• **REQUIRED ACTION**: Where does the string "sampleCount" appear in the records? Copy each line that holds it.

• **Stored items**:
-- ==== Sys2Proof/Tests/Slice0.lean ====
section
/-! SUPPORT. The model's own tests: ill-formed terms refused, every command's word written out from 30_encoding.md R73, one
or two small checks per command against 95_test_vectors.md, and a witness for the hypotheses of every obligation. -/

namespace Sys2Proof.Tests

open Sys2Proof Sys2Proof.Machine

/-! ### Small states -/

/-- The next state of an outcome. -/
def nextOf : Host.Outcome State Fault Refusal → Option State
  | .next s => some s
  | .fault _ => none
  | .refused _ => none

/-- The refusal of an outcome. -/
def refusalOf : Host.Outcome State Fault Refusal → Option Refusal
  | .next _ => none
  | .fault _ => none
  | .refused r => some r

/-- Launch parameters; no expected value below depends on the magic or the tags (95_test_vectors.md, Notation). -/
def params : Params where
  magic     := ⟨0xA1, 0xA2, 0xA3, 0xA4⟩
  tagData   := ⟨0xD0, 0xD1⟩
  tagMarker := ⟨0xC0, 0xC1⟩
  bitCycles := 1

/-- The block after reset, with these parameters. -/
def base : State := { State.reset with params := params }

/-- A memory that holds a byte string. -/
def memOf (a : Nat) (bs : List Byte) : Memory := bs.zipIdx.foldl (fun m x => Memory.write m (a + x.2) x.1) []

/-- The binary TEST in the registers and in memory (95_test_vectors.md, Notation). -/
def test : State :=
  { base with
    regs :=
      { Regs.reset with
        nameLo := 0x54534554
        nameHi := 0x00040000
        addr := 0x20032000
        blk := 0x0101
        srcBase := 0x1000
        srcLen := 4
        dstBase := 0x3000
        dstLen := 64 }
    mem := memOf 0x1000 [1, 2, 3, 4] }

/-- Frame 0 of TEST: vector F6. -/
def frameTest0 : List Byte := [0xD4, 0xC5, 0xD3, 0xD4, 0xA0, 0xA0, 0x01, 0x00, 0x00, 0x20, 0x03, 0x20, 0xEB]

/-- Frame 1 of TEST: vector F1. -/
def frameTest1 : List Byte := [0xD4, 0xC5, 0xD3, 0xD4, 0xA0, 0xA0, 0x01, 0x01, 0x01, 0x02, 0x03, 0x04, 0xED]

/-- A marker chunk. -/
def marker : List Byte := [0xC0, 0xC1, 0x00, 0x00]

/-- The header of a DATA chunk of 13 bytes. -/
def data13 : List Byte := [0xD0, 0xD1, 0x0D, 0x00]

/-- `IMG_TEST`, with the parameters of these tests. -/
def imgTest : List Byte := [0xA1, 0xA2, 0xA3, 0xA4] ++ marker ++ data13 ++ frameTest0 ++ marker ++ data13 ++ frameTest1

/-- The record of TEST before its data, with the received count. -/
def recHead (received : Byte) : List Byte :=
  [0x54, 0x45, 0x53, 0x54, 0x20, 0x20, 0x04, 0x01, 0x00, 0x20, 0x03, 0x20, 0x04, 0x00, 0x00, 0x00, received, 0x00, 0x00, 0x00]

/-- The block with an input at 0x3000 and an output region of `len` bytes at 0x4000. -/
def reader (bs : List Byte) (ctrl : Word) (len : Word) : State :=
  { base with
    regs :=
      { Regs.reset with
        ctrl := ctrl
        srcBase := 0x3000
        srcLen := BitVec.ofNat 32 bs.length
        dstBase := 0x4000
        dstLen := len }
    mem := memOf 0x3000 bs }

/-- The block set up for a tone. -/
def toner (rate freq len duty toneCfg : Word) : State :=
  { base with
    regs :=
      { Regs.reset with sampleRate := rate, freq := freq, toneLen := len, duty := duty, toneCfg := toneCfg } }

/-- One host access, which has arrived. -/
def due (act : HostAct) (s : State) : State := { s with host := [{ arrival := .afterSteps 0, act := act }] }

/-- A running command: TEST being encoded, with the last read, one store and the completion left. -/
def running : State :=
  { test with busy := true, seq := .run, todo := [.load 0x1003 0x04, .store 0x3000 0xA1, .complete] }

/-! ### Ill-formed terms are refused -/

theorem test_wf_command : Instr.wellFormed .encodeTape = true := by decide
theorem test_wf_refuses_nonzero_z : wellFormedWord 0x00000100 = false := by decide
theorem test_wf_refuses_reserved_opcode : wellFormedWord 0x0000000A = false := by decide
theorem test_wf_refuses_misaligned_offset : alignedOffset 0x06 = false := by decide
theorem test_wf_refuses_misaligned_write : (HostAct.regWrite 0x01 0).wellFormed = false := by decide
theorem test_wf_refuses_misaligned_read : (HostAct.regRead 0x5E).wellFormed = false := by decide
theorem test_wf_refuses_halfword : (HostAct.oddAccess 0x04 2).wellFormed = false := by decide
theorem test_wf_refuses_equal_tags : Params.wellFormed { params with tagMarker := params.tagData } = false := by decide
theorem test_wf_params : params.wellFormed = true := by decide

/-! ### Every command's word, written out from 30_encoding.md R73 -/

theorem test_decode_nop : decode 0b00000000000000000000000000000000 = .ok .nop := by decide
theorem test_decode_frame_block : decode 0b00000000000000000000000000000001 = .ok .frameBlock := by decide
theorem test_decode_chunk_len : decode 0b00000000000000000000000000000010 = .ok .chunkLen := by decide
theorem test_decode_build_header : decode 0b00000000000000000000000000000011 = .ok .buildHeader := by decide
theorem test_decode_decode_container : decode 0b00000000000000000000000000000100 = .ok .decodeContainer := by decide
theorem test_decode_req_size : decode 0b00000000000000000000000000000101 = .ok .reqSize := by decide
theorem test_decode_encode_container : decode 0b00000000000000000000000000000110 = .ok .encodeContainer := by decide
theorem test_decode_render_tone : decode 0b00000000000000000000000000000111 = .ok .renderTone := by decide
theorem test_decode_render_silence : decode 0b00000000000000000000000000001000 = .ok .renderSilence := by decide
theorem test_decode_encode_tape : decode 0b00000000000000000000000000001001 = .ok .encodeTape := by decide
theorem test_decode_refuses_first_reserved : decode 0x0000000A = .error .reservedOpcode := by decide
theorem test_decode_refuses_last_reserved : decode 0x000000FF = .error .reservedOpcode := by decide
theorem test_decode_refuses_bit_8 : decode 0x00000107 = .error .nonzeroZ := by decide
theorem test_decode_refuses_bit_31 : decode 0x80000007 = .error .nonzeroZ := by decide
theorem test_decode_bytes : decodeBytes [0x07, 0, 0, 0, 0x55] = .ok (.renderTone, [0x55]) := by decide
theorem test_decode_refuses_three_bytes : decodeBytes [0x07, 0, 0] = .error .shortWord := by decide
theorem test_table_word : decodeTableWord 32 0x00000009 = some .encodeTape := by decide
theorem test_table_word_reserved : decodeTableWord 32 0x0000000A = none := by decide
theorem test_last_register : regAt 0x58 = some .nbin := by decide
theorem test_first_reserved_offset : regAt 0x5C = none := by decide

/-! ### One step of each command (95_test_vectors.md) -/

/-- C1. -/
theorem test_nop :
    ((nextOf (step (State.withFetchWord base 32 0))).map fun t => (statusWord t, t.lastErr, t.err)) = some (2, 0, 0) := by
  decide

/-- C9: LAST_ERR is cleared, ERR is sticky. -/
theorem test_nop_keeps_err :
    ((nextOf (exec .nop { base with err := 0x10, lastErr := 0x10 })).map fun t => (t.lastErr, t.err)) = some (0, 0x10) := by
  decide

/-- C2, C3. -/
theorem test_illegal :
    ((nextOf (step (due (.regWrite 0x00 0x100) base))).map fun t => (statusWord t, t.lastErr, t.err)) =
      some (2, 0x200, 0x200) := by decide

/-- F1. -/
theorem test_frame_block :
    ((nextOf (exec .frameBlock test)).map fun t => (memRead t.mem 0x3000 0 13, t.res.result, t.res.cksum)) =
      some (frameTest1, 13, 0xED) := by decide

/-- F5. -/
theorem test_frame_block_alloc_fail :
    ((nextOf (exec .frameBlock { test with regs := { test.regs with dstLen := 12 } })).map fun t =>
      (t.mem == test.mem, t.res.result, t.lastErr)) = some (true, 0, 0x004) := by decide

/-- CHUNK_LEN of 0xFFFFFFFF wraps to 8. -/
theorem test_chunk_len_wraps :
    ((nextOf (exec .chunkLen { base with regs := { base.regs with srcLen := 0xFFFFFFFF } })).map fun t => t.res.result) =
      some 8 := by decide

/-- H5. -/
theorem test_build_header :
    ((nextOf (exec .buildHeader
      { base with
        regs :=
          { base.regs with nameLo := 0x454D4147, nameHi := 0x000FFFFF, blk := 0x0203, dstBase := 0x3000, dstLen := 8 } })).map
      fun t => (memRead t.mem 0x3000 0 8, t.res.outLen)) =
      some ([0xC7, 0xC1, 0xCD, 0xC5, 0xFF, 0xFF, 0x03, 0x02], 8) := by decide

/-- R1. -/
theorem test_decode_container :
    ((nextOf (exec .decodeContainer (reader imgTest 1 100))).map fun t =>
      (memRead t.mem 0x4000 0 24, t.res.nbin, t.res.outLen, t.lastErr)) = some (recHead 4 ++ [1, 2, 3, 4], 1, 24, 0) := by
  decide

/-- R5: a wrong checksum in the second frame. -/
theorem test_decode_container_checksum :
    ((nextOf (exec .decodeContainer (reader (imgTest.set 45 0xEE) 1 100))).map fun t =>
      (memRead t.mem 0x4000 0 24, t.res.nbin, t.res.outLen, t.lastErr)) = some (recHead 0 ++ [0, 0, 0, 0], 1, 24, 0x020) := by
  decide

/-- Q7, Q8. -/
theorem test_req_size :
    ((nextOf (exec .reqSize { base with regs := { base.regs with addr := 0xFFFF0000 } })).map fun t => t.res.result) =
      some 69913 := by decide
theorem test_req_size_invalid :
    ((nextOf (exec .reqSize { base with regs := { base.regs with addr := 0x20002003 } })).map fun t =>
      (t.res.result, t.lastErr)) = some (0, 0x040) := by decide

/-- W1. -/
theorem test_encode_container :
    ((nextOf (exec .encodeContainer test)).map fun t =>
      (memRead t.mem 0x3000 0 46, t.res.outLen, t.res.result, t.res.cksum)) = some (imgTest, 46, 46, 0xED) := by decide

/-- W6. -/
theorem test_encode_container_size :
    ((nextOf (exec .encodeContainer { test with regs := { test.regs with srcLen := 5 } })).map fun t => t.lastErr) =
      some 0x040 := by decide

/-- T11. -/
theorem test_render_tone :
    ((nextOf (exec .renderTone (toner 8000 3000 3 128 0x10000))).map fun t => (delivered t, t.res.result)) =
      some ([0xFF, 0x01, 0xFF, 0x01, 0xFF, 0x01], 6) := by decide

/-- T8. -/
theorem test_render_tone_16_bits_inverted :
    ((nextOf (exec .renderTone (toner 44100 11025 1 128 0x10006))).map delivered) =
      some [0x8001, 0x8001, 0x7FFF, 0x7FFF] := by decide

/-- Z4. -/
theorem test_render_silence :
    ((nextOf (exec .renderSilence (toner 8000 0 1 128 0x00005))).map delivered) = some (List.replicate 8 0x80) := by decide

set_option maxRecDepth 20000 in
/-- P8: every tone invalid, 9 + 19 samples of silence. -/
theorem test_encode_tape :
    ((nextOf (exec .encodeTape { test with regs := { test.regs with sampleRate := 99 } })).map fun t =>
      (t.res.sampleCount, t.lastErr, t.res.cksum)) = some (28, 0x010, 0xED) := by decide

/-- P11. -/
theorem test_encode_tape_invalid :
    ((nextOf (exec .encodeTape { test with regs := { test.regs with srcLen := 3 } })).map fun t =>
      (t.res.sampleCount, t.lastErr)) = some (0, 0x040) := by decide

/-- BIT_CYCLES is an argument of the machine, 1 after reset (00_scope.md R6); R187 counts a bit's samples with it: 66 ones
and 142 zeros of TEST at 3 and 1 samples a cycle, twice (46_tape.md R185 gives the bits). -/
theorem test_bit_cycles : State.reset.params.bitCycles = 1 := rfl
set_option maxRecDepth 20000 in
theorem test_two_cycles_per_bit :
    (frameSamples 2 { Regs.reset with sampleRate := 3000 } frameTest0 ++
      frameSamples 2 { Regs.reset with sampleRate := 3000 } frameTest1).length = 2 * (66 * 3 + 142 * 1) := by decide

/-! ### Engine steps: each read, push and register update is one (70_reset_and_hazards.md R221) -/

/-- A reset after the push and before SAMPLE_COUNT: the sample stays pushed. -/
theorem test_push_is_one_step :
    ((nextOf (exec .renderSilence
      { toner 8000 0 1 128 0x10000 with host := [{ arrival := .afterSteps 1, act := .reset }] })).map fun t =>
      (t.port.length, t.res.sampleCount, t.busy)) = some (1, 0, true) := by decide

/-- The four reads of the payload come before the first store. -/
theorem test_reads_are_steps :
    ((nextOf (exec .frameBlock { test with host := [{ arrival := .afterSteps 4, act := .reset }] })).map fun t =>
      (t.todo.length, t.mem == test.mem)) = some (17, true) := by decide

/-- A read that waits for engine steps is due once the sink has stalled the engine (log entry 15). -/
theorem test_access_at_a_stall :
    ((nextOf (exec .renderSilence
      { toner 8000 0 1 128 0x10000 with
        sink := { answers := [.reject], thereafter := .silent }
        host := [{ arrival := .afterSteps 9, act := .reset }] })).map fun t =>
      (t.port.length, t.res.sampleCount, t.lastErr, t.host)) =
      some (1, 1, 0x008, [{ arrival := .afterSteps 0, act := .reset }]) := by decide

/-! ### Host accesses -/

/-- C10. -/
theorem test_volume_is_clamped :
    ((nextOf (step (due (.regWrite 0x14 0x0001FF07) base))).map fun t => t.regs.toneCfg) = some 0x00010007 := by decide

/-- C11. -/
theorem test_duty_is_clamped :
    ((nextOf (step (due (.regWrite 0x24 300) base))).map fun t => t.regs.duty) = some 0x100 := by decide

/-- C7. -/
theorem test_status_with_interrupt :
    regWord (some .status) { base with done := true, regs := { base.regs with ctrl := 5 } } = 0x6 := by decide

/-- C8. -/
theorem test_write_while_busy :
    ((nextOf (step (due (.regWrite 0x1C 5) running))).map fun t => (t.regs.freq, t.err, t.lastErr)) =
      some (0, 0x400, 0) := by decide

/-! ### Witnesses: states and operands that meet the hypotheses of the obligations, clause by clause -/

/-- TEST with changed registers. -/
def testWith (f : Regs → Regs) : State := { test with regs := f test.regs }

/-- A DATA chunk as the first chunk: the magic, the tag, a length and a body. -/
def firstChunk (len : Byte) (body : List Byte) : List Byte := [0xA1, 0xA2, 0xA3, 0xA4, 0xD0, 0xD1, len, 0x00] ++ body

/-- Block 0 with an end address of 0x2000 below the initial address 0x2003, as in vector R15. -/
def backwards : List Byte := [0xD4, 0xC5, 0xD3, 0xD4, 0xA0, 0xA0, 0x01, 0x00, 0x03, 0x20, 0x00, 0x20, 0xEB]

• **FINAL ANSWER**:
      (t.res.sampleCount, t.lastErr, t.res.cksum)) = some (28, 0x010, 0xED) := by decide
      (t.res.sampleCount, t.lastErr)) = some (0, 0x040) := by decide
      (t.port.length, t.res.sampleCount, t.busy)) = some (1, 0, true) := by decide
      (t.port.length, t.res.sampleCount, t.lastErr, t.host)) =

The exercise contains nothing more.